The last six months of the shutdown have disturbed what had been a mostly optimistic economy. While the pandemic situation has improved, there remains discernible fear among the elderly and those with comorbidities, as well as parents and teachers. For others, concerns remain about a “second wave”, such as is underway in Spain, the risks going into flu season next month, and the risks associated with transmissions from school re-openings. We remain in a blind spot for the time being, and we remain circumspect. We continue to have four overriding central economic concerns from COVID-19:

  • Negative interest rates and deflation: Cash has been flowing into the bond market so the 10-year is still printing well below 1.0%. Meanwhile, the trimmed mean core inflation printed at an annual rate of 1.8%, so bond investors are effectively paying for the safety of Treasury bonds. In the summer months, PCE inflation ranged as high as 6%, causing the Fed to revise its inflation expectations from “achieving” 2% to “averaging” 2%. Thus, the Fed is willing to tolerate “a little bit” of inflation to achieve its target. But we fear Fed policy is boosting an asset bubble that will not end well. The fact is, many of the assets that had value pre-pandemic have lost their real value, particularly in real estate. We’ve seen this game plan from the Fed before to limit defaults and avoid the realization that the demand curve of pre-pandemic assets has shifted down and to the left; they’re not worth what they were before March. We would prefer the asset market to settle where it belongs and for fiscal policy – and close monitoring of bank loan portfolios, including more rigorous stress tests – to take a larger role in the recovery. That viewpoint is supported by some signs of disinflation, with July 12-month PCE inflation, ex-F&F, ran at just 1.3%, 60 bps lower than the 1.9% it ran in January. The Fed has the spigot wide open, but we see disinflation as a material risk. Japan is already in deflation and expects to remain there for some years and there is some contagion in the rest of Asia. We fear the Japan model and do not see our way out of the deflationary woods just yet. That creates risk to lenders and bond holders.
  • Supply side – There’s some concern suppliers will likely be unable to meet their demand in the aftermath of COVID-19. We’re already seeing this in the ISM report, where customer inventories are described as “too low” and reducing faster.
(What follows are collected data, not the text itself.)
-- ==== Sys2Proof/Word.lean ====
section
/-!
DEFINITION. Word.lean: the word types of the package (R5, R57): a byte, a 64-bit register word, a 64-byte command
packet (R76) and a 128-byte fabric flit.
-/
namespace Sys2Proof

/-- One byte of memory. -/
abbrev Byte := BitVec 8
/-- One 64-bit register or table word (R525). -/
abbrev Word := BitVec 64
/-- One 64-byte command packet, byte 0 in the low bits (R5, R76). -/
abbrev Packet := BitVec 512
/-- One 128-byte flit, byte 0 in the low bits. -/
abbrev Flit := BitVec 1024

end Sys2Proof
end

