-- ==== Sys2Proof/Machine/Tab.lean ====
section
/-!
DEFINITION. Machine/Tab.lean: sparse tables as plain data: a list of (key, value) pairs with strictly rising keys and no
entry equal to what an unlisted key reads as. Memory, flash and the register file are such tables.
-/
namespace Sys2Proof.Machine

/-- A sparse table: rising keys, values that differ from the default of their key. -/
abbrev Tab (α : Type) := List (Nat × α)

/-- The value at key `k`; `d k` where the table lists none. -/
def tabGet {α : Type} (d : Nat → α) : Tab α → Nat → α
  | [], k => d k
  | (a, v) :: t, k => if k = a then v else tabGet d t k

/-- The table without key `k`. -/
def tabCut {α : Type} (k : Nat) (t : Tab α) : Tab α := t.filter (fun e => e.1 != k)

/-- The table with `v` at key `k`, in canonical form where it was. -/
def tabSet {α : Type} [DecidableEq α] (d : Nat → α) : Tab α → Nat → α → Tab α
  | [], k, v => if v = d k then [] else [(k, v)]
  | (a, w) :: t, k, v =>
    if k < a then (if v = d k then (a, w) :: tabCut k t else (k, v) :: (a, w) :: tabCut k t)
    else if k = a then (if v = d k then tabCut k t else (k, v) :: tabCut k t)
    else (a, w) :: tabSet d t k v

/-- The canonical form from key `lo` on. -/
def tabWfFrom {α : Type} [DecidableEq α] (d : Nat → α) : Nat → Tab α → Bool
  | _, [] => true
  | lo, (a, v) :: t => decide (lo ≤ a) && decide (v ≠ d a) && tabWfFrom d (a + 1) t

/-- Whether a table is in canonical form. -/
def tabWf {α : Type} [DecidableEq α] (d : Nat → α) (t : Tab α) : Bool := tabWfFrom d 0 t

/-- The table in canonical form; the identity on tables that are. -/
def tabCanon {α : Type} [DecidableEq α] (d : Nat → α) (t : Tab α) : Tab α :=
  t.foldr (fun e acc => tabSet d acc e.1 e.2) []

/-- The table without the keys of `[lo, hi)`, which then read as their defaults. -/
def tabDrop {α : Type} (lo hi : Nat) (t : Tab α) : Tab α := t.filter (fun e => decide (e.1 < lo) || decide (hi ≤ e.1))

/-- Change the value at one key. -/
def tabMod {α : Type} [DecidableEq α] (d : Nat → α) (t : Tab α) (k : Nat) (f : α → α) : Tab α :=
  tabSet d t k (f (tabGet d t k))

end Sys2Proof.Machine
end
This might cause some minor inflationary pressures in the first months of the economy re-opening, particularly in food and fuel. But in the longer run, the risk is disinflation/deflation, particularly in commercial real estate, and the resulting liquidity trap. Other important elements of the ISM are as follows:

Category

August

July

Status

Rate

Duration (Mo.)

Employment

46.4

44.3

+2.1

Contracting

Slower

13

Supplier Deliveries

58.2

55.8

+2.4

Slowing

Faster

10

Inventories

44.4

47.0

-2.6

Contracting

Faster

2

Customers’ Inventories

38.1

41.6

-3.5

Too Low

Faster

47

Prices

59.5

53.2

+6.3

Increasing

Faster

3

  • Supply side (cont’d): The contracting inventories might, possibly, have a favorable effect in boosting manufacturing in later quarters, as prognosticated by presidential Economic Adviser Larry Kudlow keeps repeating. But for the time being, we’re assessing it as a reading that goods were not moving and that they are moving now, as illustrated in this schedule of Retail Sales. They’re up, but not markedly so from before the pandemic.SalesAccordingly, we assume no big burst in manufacturing. Instead, we anticipate inventory orders to remain relatively flat on and after the recovery. We expect federal COVID-19 maintenance payments to continue to those states that take the president’s order. There will also be some additional fiscal stimulus from the implementation of the president’s executive order to defer payroll taxes on lower- and middle-income taxpayers takes effect.
  • Demand side: It’s not clear we are past the disinflation – and even deflation – we saw at the height of the pandemic. That could be troubling for heavily leveraged companies where cash flow may require debt restructuring. Continued low oil prices, while somewhat better, have shuttered many fracking operations, causing layoffs of well-paying jobs that have been reflected in the pre-COVID-19 jobs report. Japan is expecting moderate deflation for the next few years.
  • Defaults – Our concerns on defaults now extend to defaults on both foreign and domestic loans, largely based on our concerns of deflation. A number of bankruptcies have already struck some US household names, mostly in the consumer discretionary and travel industry. China owes American, European, and British banks and other creditors, including Asian/Chinese investment funds. Our long-standing concerns about the rollover of dollar, euro, and pound denominated offshore corporate foreign currency bonds – concerns we’ve had since at least January of last year – were merely exacerbated by the COVID-19 virus, as roll-overs of both Chinese and other creditors’ debts will be much more difficult in the foreseeable future. We are concerned, too, about the devastating flooding in China’s Yangtze river basin. That said, weakness in the dollar over the last few months, and likely to continue into the future because of the Fed actions announced last week, has slightly ameliorated some of that concern. Events since the atrocious killing of George Floyd have accentuated and exacerbated a wider, underlying, socioeconomic divide that will almost certainly require higher–wage, low-skill jobs, higher taxes, and regulatory enhancements. The November election will be telling and decisive as to the future of the economy, with Democrats and Republicans both adopting a more populist agenda, but with widely divergent means to arrive at populist goals.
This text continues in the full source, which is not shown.